Figure 3 from the report- that's an Adafruit sensor module on a 3d printed bit of plastic with a teensy-brand microcontroller just sitting in there! Actually, the entire electronics enclosure appears printed.

Very funny to see in what I assume is a million-dollar product.

If a hardened camera can survive, I'm surprised subs don't have a floating black box that can survive an implosion and then float to the surface and begin emitting a radio signal.

I guess the trick would be finding a way to securely attach the black box in a way that would ensure its release in a catastrophic disaster.

It might be advertising, but I'll allow it because it's so metal
> No deep-sea shenanigans around the Titanic wreck were revealed.
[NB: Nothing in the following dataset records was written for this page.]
/-- Pad the pages gathered for a stripe to whole pages, so that its rows can be staged (KIND 0x5). -/
def Dev.padStripe (d : Dev) (s : BStripe) : Dev :=
  (s.dataMembers.filter (fun j => !d.memberFailed s.group j)).foldl (fun e j =>
    match e.stripe? s.group s.bsn with
    | none => e
    | some t =>
      let c := e.cwpp (e.memberDie s.group j)
      let fill := AMap.get [] j t.fill
      let most := ((t.dataMembers.map (fun k => AMap.get 0 k t.next + Bool.nat (!(AMap.get [] k t.fill).isEmpty))).max?).getD 0
      let need := (most - AMap.get 0 j t.next) * c - fill.length
      let t1 := { t with fill := AMap.set [] j (fill ++ List.replicate need padCw) t.fill }
      Dev.pageOut (need + 1) s.group s.bsn j (e.setStripe t1)) d

/-! ### Programs that do not take place (R118, R119, R147, R165) -/

/-- The write-cache IUs of these codewords are sent again. -/
def Dev.sendAgain (d : Dev) (cws : List Cw) : Dev :=
  let again (c : Commit) : Commit :=
    { c with sent := c.sent.filter (fun iu => !cws.any (fun w => w.wseq == c.wseq && w.nsid == c.nsid && w.iu == iu && w.reloc == 0)) }
  { d with mram := { d.mram with commits := d.mram.commits.map again } }

/-- The write-cache IUs with a codeword at one of these locations are sent again. -/
def Dev.unstage (d : Dev) (at_ : Nat → Bool) : Dev :=
  let keep (c : Commit) (x : Nat × Nat) : Bool := entryType x.2 != 1 || !(d.iuLocs c.nsid (x.2 % 2 ^ 38)).any at_
  let again (c : Commit) : Commit := { c with staged := c.staged.filter (keep c), moved := c.moved.filter (keep c) }
  { d with mram := { d.mram with commits := d.mram.commits.map again } }

/-- Queue a block for Compost by a reason of R152, once. -/
def Dev.queueCompost (d : Dev) (die block reason : Nat) : Dev :=
  if d.ftl.compost.any (fun c => c.die == die && c.block == block) then d
  else
    let r : Reloc := { die := die, block := block, reason := reason, started := false, valid := 0 }
    { d.setBlk die block { d.blk die block with queued := reason } with ftl := { d.ftl with compost := d.ftl.compost ++ [r] } }

/-- Queue a block again whose relocation has started, so that what is still valid in it is read anew. -/
def Dev.requeue (d : Dev) (die block : Nat) : Dev :=
  if d.ftl.compost.any (fun c => c.die == die && c.block == block) then
    let up (c : Reloc) : Reloc := if c.die == die && c.block == block then { c with started := false } else c
    { d with ftl := { d.ftl with compost := d.ftl.compost.map up } }
  else d.queueCompost die block 2

/-- Queue every block of a block stripe for Compost under reason 2. -/
def Dev.reportStripe (d : Dev) (s : BStripe) : Dev :=
  s.blocks.foldl (fun e jb => e.queueCompost (d.memberDie s.group jb.1) jb.2 2) d

/-- The copy of a segment that is being programmed is given up, and the segment is dirty. -/
def Dev.segAgain (d : Dev) (seg : Nat) : Dev :=
  { d with ftl := { d.ftl with
      dirty := if d.ftl.dirty.contains seg then d.ftl.dirty else d.ftl.dirty ++ [seg]
      pass := d.ftl.pass.filter (fun k => k != seg), copies := AMap.del seg d.ftl.copies } }

/-- The sources of codewords that were to be programmed supply them again: the write cache, the block that Compost drains, DRAM for a
map segment. -/
def Dev.again (d : Dev) (cws : List Cw) : Dev :=
  cws.foldl (fun (e : Dev) w =>
    if w.kind = 3 then e.segAgain (w.nsid * 2 ^ 40 + w.iu)
    else
      let en := e.entry? w.nsid w.iu
      if w.kind ≤ 1 ∧ 0 < w.reloc ∧ entryType en = 1 then e.requeue (locDie (en % 2 ^ 38)) (locBlock (en % 2 ^ 38)) else e) (d.sendAgain cws)

/-- Does background work run: an operating mode or TEST (R33), in PS0 to PS2 (R49), with no power failure (R47)? -/
def Dev.background (d : Dev) : Bool :=
  (d.isOperating || d.f F.TOP_MODE_MODE == 0xB) && decide (d.f F.PWR_PSTATE_PS ≤ 2) && !d.mode.pfStop

/-- Bring early-warning condition 10 up to date: some block has passed RETAIN by more than 24 hours (R159). -/
def Dev.retainCheck (d : Dev) : Dev :=
  d.ewSet 10 (d.md.blocks.any (fun b => b.2.state != .free && b.2.state != .bad &&
    decide (d.f F.MAPW_RELOC_RETAIN * 86400 + 86400 < b.2.age)))

/-- Segment copies in a block that Compost drains are written anew: their segments become dirty. -/
def Dev.segMove (d : Dev) (die block : Nat) : Dev :=
  let segs := (d.md.dir.filter (fun s => s.2.loc.any (fun l => locDie l == die && locBlock l == block))).map Prod.fst
  let mark (l : List Nat) (k : Nat) : List Nat := if l.contains k then l else l ++ [k]
  { d with ftl := { d.ftl with dirty := segs.foldl mark d.ftl.dirty } }

/-- A zero position: a failed page contributes zeros to its row, and the block stripe closes at the end of it (R165
step 2): the members that have no page of it yet are padded. -/
def Dev.zeroPage (d : Dev) (g bsn page j : Nat) : Dev :=
  match d.stripe? g bsn, d.row? g bsn page with
  | some s, some r =>
    let r1 := { r with zero := setBit r.zero j true }
    (((d.setStripe { s with closing := true }).setRow r1).padStripe { s with closing := true }).stageRows g bsn
  | _, _ => d

/-- The parity of the open rows of a block stripe cannot be written: the block stripe closes, and the rows not yet protected are
written again from the write cache or, where Compost wrote them, by Compost; map segments from DRAM. -/
def Dev.parityLost (d : Dev) (g bsn : Nat) : Dev :=
  match d.stripe? g bsn with
  | none => d
  | some s =>
    let pages := (d.strp.slots.filter (fun r => r.state != .free && r.group == g && r.bsn == bsn)).map (fun r => r.page)
    let dies := s.blocks.map (fun jb => (d.memberDie g jb.1, jb.2))
    let hit (l : Nat) : Bool := dies.contains (locDie l, locBlock l) && pages.contains (locPage l)
    let lost := (d.flash.cws.filter (fun x => hit x.1)).map Prod.snd
    let free (r : JSlot) : JSlot := if r.group == g && r.bsn == bsn then { r with state := .free, parity := [] } else r
    let d1 := ((d.unstage hit).again ((s.fill.flatMap Prod.snd) ++ lost.filter (fun c => c.kind == 3))).setStripe
      { s with closing := true, fill := [] }
    let d2 := ({ d1 with strp := { d1.strp with slots := d1.strp.slots.map free } }).jshow
    if s.purpose = 1 then d2.reportStripe s else d2

/-- A program does not take place, or fails: its data is programmed again, and its page is a zero position or its parity is lost. -/
def Dev.programLost (d : Dev) (o : DieOp) : Dev :=
  match d.memberOf o.die with
  | some (_, j) => if o.parity then d.parityLost o.group o.bsn else (d.again o.cws).zeroPage o.group o.bsn o.page j
  | none => d

/-! ### Delivery of codewords to commands -/

/-- The logical block `sub` of a codeword's data. -/
def subBlock (lbaf data sub : Nat) : Nat := if lbaf = 3 then data / 2 ^ (4096 * sub) % 2 ^ 4096 else data

/-- A logical block as an extended LBA: its data, and above them its host metadata where the format has any. -/
def extBlock (lbaf data sub hmeta : Nat) : Nat :=
  subBlock lbaf data sub + (if lbaMeta lbaf = 0 then 0 else hmeta * 2 ^ 32768)

/-- A codeword has arrived for the jobs that wait for it: `none` for poisoned data. -/
def BlkSrc.fillFlash (b : BlkSrc) (loc lbaf : Nat) (c : Option Cw) : BlkSrc :=
  match b with
  | .flash l sub =>
    if l = loc then
      match c with
      | some w => if bit w.umask sub then .bad else .val (extBlock lbaf w.data sub w.hmeta)
      | none => .bad
    else b
  | _ => b

def BlkSrc.waiting : BlkSrc → Bool
  | .flash _ _ => true
  | .packed _ _ _ _ => true
  | _ => false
Manley explains in his Twitter thread that “the camera had been configured to dump data onto an external storage device, so nothing was found from the accident dive.” Nothing particularly pertinent to the tragic accident, that is.

This is about camera hardware and how it survived. It provides no information or footage about the incident (in case you were looking for it like I was).

but what about the Logitech controller?
Dear Tom's Hardware,

Tech users get upset when you make me do what you want instead of what the user wants.

Sincerely,

The Back Button

Them sandisks need to be pretty tough to not vaporize whilst cooking your USB ports. Ever notice how infernally hot they get under large file transfers?

Completely killed one of my ports after 50gbs

Is the memory card actually more expensive than the controller?
I know the default policy is to use the source headline, but I feel the mention of $62 is kindof unfair. It evokes cheapness. Many many aspects of the craft were cheap and underbuilt, but it’s not clear to me that the memory card was one of those areas. Seems like it was an actually useful COTS part
> (Image credit: Scott Manley, David Case at the NTSB)

Why are they crediting Scott Manley instead of just grabbing the images from the reports themselves? It sounds to me as if they wrote an article based on the video, and not based on the report. Very lazy journalism.